As parents, they say they are seeing the effects of the district’s choices in their own homes.

Dr. Jessica Gartrell spoke with Mississippi Today while her kindergartener and third grader were home sick with COVID-19. 

“My 5-year-old is very sick. He has high fever, he’s shaking like crazy, curled up in the fetal position — he’s miserable,” said Gartrell, a board certified pediatrician and pediatric hematologist/oncologist.

As a doctor, she knows the risk for severe outcomes if a child contracts COVID-19: hospitalization, pneumonia, and Multisystem Inflammatory Syndrome (MIS-C), a serious and sometimes fatal condition in children that usually occurs four to six weeks after COVID infection.

But DeSoto County remains one of only 16 districts in the state that does not currently require masks in school buildings.

The district said in an emailed statement to Mississippi Today that it considered advice from medical professionals in developing its protocols for the school year and received inconsistent medical guidance and “different viewpoints.”

But when asked which medical professionals provided guidance that differs from recommendations by the Mississippi State Department of Health and other major medical groups in the state, district officials wouldn’t name them. Superintendent Cory Uselton referred the question to school board attorney Jim Keith. 

Keith said the district took into consideration input from community members via its dedicated COVID-19 email address. Some of that input was from doctors and other health care professionals in the community, he said. 

“(Some of those doctors) don’t want to be on the forefront, they just simply provided their input and said, ‘School district, you make the decision,’” Keith said. 

This year, Gov. Tate Reeves did not issue a mask mandate in schools as he did last year. This meant the decision, which has become a contentious political hot potato, was tossed into the laps of superintendents and school board members.
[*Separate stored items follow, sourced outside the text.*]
/-- The premises on the state are those of the statement before; here the premise on the history of one poll tick. -/
theorem witness_WaitLastsAtLeastThePeriodInTrueTime :
    EnvTimed 0 2 12 0 [.rdPin .estop true, .rdPin .fault false, .rdPin .btnInc true, .rdTime 0#32, .rdPin .btnDec true,
      .rdTime 0#32, .dlyMs 10#32] :=
  ⟨0, by decide, by decide, 0, by decide, by decide, 11, by decide, by decide, by decide, (by decide : (11 : Int) ≤ 12)⟩

/-- Two iterations. -/
theorem witness_IterationsVisitTheStepsInOrder :
    let s := at' SeqCode.CS1
      (List.replicate 2 ([true, false] ++ (List.replicate 20 [true, false, true, true]).flatten)).flatten
    s.RangeInv ∧ s.seq = 0b00000#5 ∧ 20 = (s.motor.stepPeriodMs.toNat + s.config.pollMs.toNat - 1) / s.config.pollMs.toNat ∧
      s.btnInc = ButtonInput.atReset ∧ s.btnDec = ButtonInput.atReset ∧
      s.env.pinSamples =
        (List.replicate 2 ([true, false] ++ (List.replicate 20 [true, false, true, true]).flatten)).flatten ++ [] ∧
      (1 : StepIndex).val = (s.motor.stepIndex.val + 1) % 6 :=
  ⟨range_at _ _ _, rfl, rfl, rfl, rfl, rfl, rfl⟩

/-- Program 2 of 95_test_vectors.md: a fault in the wait, two more faulty polls, a clear one. -/
theorem witness_FaultInTheWaitRecoversAtTheSameStep :
    let s := at' SeqCode.WFAULT [false, false, false, false, true, true, true, false]
    s.Quiet ∧ s.seq = 0b01010#5 ∧
      (∀ q ∈ [(false, false), (false, false), (true, true)], q.1 = false ∨ q.2 = true) ∧
      s.env.pinSamples =
        ([(false, false), (false, false), (true, true)].map (fun q => [q.1, q.2])).flatten ++ [true, false] ++ [] :=
  ⟨quiet_at _ _ _, rfl, by decide, rfl⟩

/-- Also with a reset request waiting. -/
theorem witness_TheProgramNeverStops :
    (at' SeqCode.HPOLL).bus = Bus.idle ∧ (at' SeqCode.HPOLL).SeqLegal ∧
      ({ at' SeqCode.HPOLL with env := { envOf [] [] with rst := true } } : State).SeqLegal :=
  ⟨rfl, ⟨.hpoll, rfl⟩, ⟨.hpoll, rfl⟩⟩

/-- One state for each of the six clauses. -/
theorem witness_StepRunsTheDecodedInstruction :
    (∀ c ∈ [CodeWord.port 0x2800000005#38, .request 0x0800000000#37, .seq 0b10011#5, .seq 0b01111#5,
        .port 0x3000000000#38, .request 0x1600000080#37], ((at' SeqCode.CS1).placeWord c).env.rst = false) ∧
      instrOf (.seq ((at' SeqCode.CS1).placeWord (.port 0x2800000005#38)).seq) = some .cs1 ∧
      instrOf (.seq ((at' SeqCode.CS1).placeWord (.request 0x0800000000#37)).seq) = some .cs1 ∧
      ((at' SeqCode.CS1).placeWord (.port 0x3000000000#38)).bus.cmd = some 0x3000000000#38 ∧
      instrOf (.port 0x3000000000#38) = none ∧
      ((at' SeqCode.CS1).placeWord (.request 0x1600000080#37)).bus = { Bus.idle with req := some 0x1600000080#37 } ∧
      instrOf (.request 0x1600000080#37) = none ∧
      ((at' SeqCode.CS1).placeWord (.port 0x2800000005#38)).bus.cmd = some 0x2800000005#38 ∧
      instrOf (.port 0x2800000005#38) = some (.dlyus 5#32) ∧
      ((at' SeqCode.CS1).placeWord (.request 0x0800000000#37)).bus = { Bus.idle with req := some 0x0800000000#37 } ∧
      instrOf (.request 0x0800000000#37) = some .safeoff ∧
      ((at' SeqCode.CS1).placeWord (.seq 0b10011#5)).bus = Bus.idle ∧ instrOf (.seq 0b10011#5) = some .hexit ∧
      ((at' SeqCode.CS1).placeWord (.seq 0b01111#5)).bus = Bus.idle ∧ instrOf (.seq 0b01111#5) = none := by decide

theorem witness_DecodeOfEncodeIsTheInstruction :
    (Instr.commutate 5#3 0xFFFFFFFF#32).wellFormed = true ∧ (Instr.setls 2#2 true 0xFFFFFFFF#32).wellFormed = true := by
  decide

theorem witness_DecodedWordsAreTheEncodings :
    instrOf (.request 0x15FFFFFFFF#37) = some (.commutate 5#3 0xFFFFFFFF#32) ∧
      instrOf (.port 0x0DFFFFFFFF#38) = some (.setls 2#2 true 0xFFFFFFFF#32) := by decide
Gartrell, along with fellow parents and St. Jude physicians Drs. Matthew Rees and Michael McNeil, also want to know who these medical professionals are. 

“The pediatrics community in northern Mississippi has a unified voice on this (masking). This is what works: wearing masks when you can’t be socially distanced and getting vaccinated if you’re able,” said McNeil, a pediatrician and pediatric hematology-oncology fellow at St. Jude. “The district keeps saying, ‘There are a lot of opinions on both sides,’ but what we are recommending is based on evidence. That is not opinion.”
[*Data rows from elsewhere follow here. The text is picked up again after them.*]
-- ==== Sys2Proof/Machine/Ops.lean ====
section
/-! DEFINITION. The shared operations over lines, timers, counts, reports and notices. -/

namespace Sys2Proof.Machine

/-! ## Numbers -/

/-- Clamped: replaced by the nearer end of its range (00_scope.md, Out-of-range values). -/
def clamp (lo hi v : Nat) : Nat := if v < lo then lo else if hi < v then hi else v

/-- The distance from count a to count b, modulo 2^32 (00_scope.md, Memory counts). -/
def dist (a b : Word) : Nat := (b - a).toNat

/-- A count moved on by n, modulo 2^32. -/
def addCount (a : Word) (n : Nat) : Word := a + BitVec.ofNat 32 n

/-- A count that saturates at hi (00_scope.md, Counts that saturate). -/
def satAdd (hi a n : Nat) : Nat := min hi (a + n)

/-! ## Millisecond timers (R160) -/

/-- A timer of t ms started now expires at the (t+1)-th advance from here. -/
def timerStart (t : Nat) : Timer := some (t + 1)

/-- One Time Base advance; a timer whose expiry is due stays due. -/
def timerTick (t : Timer) : Timer := t.map (· - 1)

/-- The expiry has fallen and waits to be taken. -/
def timerDue (t : Timer) : Bool := t == some 0

/-! ## Lines -/

def State.line (s : State) (n : LineNo) : Line := s.lines.get n

def State.setLine (s : State) (n : LineNo) (l : Line) : State := { s with lines := s.lines.set n.val l n.isLt }

def State.modLine (s : State) (n : LineNo) (f : Line → Line) : State := s.setLine n (f (s.line n))

def State.modRun (s : State) (n : LineNo) (f : Runner → Runner) : State :=
  s.modLine n fun l => { l with run := f l.run }

def State.modDet (s : State) (n : LineNo) (f : Detection → Detection) : State :=
  s.modLine n fun l => { l with det := f l.det }

def State.modCap (s : State) (n : LineNo) (f : Capture → Capture) : State :=
  s.modLine n fun l => { l with cap := f l.cap }

/-- The Time Base's present value, which every time stamp records (R159). -/
def State.now (s : State) : Word := s.clock.ms

/-- The line takes part in the run (R1). -/
def State.inUse (s : State) (n : LineNo) : Bool := decide (n.val < s.linesInUse)

def State.isOn (s : State) (n : LineNo) : Bool := (s.line n).status == .on

/-- The line is in the Lock Set (R138). -/
def State.locked (s : State) (n : LineNo) : Bool := s.lockSet.getLsbD n.val

/-! ## Blocks -/

def State.block (s : State) (b : BlockNo) : Block := s.store.blocks.get b

def State.modBlock (s : State) (b : BlockNo) (f : Block → Block) : State :=
  { s with store := { s.store with blocks := s.store.blocks.set b.val (f (s.block b)) b.isLt } }

/-! ## Dirty records and causes (R170) -/

/-- The twelve line causes, in the order of R188. -/
inductive LineCause where
  | scriptEnded | scriptSignal | requestTaken | conditionChanged | breakSeen | rateConcluded | captureFrozen
  | captureHalf | captureLapped | dataDropped | outputDone | lineRefused
  deriving DecidableEq, Repr

/-- The cause's bit in a Cause Set (13_record_layouts.md). -/
def LineCause.bits : LineCause → BitVec 12
  | .scriptEnded => 0x001
  | .scriptSignal => 0x002
  | .requestTaken => 0x004
  | .conditionChanged => 0x008
  | .breakSeen => 0x010
  | .rateConcluded => 0x020
  | .captureFrozen => 0x040
  | .captureHalf => 0x080
  | .captureLapped => 0x100
  | .dataDropped => 0x200
  | .outputDone => 0x400
  | .lineRefused => 0x800

/-- The four station causes, in the order of R188. -/
inductive StationCause where
  | stationRequestTaken | loadConcluded | memoryFault | stopped
  deriving DecidableEq, Repr

def StationCause.bits : StationCause → BitVec 4
  | .stationRequestTaken => 0x1
  | .loadConcluded => 0x2
  | .memoryFault => 0x4
  | .stopped => 0x8

/-- Mark the line's report dirty. -/
def State.mark (s : State) (n : LineNo) : State :=
  { s with reports := { s.reports with dirty := s.reports.dirty.set n.val true n.isLt } }

/-- Mark the line's report dirty if b. -/
def State.markIf (s : State) (n : LineNo) (b : Bool) : State := if b then s.mark n else s

/-- Mark the header dirty. -/
def State.markHeader (s : State) : State := { s with reports := { s.reports with headerDirty := true } }

/-- Raise a line cause: it is held for the write that carries the change it announces, and the report is dirty. -/
def State.raise (s : State) (n : LineNo) (c : LineCause) : State :=
  { s with reports := { s.reports with
      dirty := s.reports.dirty.set n.val true n.isLt
      held := s.reports.held.set n.val (s.reports.held.get n ||| c.bits) n.isLt } }

def State.raiseIf (s : State) (n : LineNo) (c : LineCause) (b : Bool) : State := if b then s.raise n c else s

/-- Raise a station cause: held with the header, which is dirty. MEMORY_FAULT does not go this way (R170). -/
def State.raiseStation (s : State) (c : StationCause) : State :=
  { s with reports := { s.reports with
      headerDirty := true
      heldStation := s.reports.heldStation ||| c.bits } }

/-! ## The Notice Unit (R188 to R190) -/

/-- Line causes arrive for a source: those in the mask join its pending set, the others are discarded. -/
def State.recordLine (s : State) (n : LineNo) (cs : BitVec 12) : State :=
  { s with notices := { s.notices with
      line := s.notices.line.set n.val (s.notices.line.get n ||| (cs &&& s.notices.lineMask)) n.isLt } }

/-- Station causes arrive; MEMORY_FAULT is recorded whatever the mask. -/
def State.recordStation (s : State) (cs : BitVec 4) : State :=
  { s with notices := { s.notices with
      station := s.notices.station ||| (cs &&& (s.notices.stationMask ||| StationCause.memoryFault.bits)) } }

/-- Some pending set is not empty. -/
def Notices.any (u : Notices) : Bool := u.line.toList.any (· != 0) || u.station != 0

/-- The IRQ output (R190). -/
def State.irq (s : State) : Bool := s.ctl.intEnable && s.notices.any

/-- The HOLD output (R174). -/
def State.holdPin (s : State) : Bool := s.port.bus != .idle

/-- The OUT pin of a line is pulled low (R132). -/
def State.outDriven (s : State) (n : LineNo) : Bool := (s.line n).out.state != .rest

/-- Take one line or more, in order of number (the order of R163 and of every rule over all lines). -/
def State.forLines (s : State) (f : LineNo → State → State) : State :=
  (List.finRange 32).foldl (fun t n => f n t) s

end Sys2Proof.Machine
end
Dr. Desh Sidhu, a pediatrician and a board member of the state’s pediatrician association, has been practicing in the DeSoto County area for more than 40 years. He says he has tried repeatedly to talk to the superintendent and other district officials to no avail. 

He even offered to provide vaccinations for eligible students in the schools. 

“All the district would need to do is get permission from the parents and we will take care of everything else — the logistics, the paperwork, the staff, everything,” Sidhu said. “But we have just met a dead end.”

The district said it has held no vaccination drives or events to date.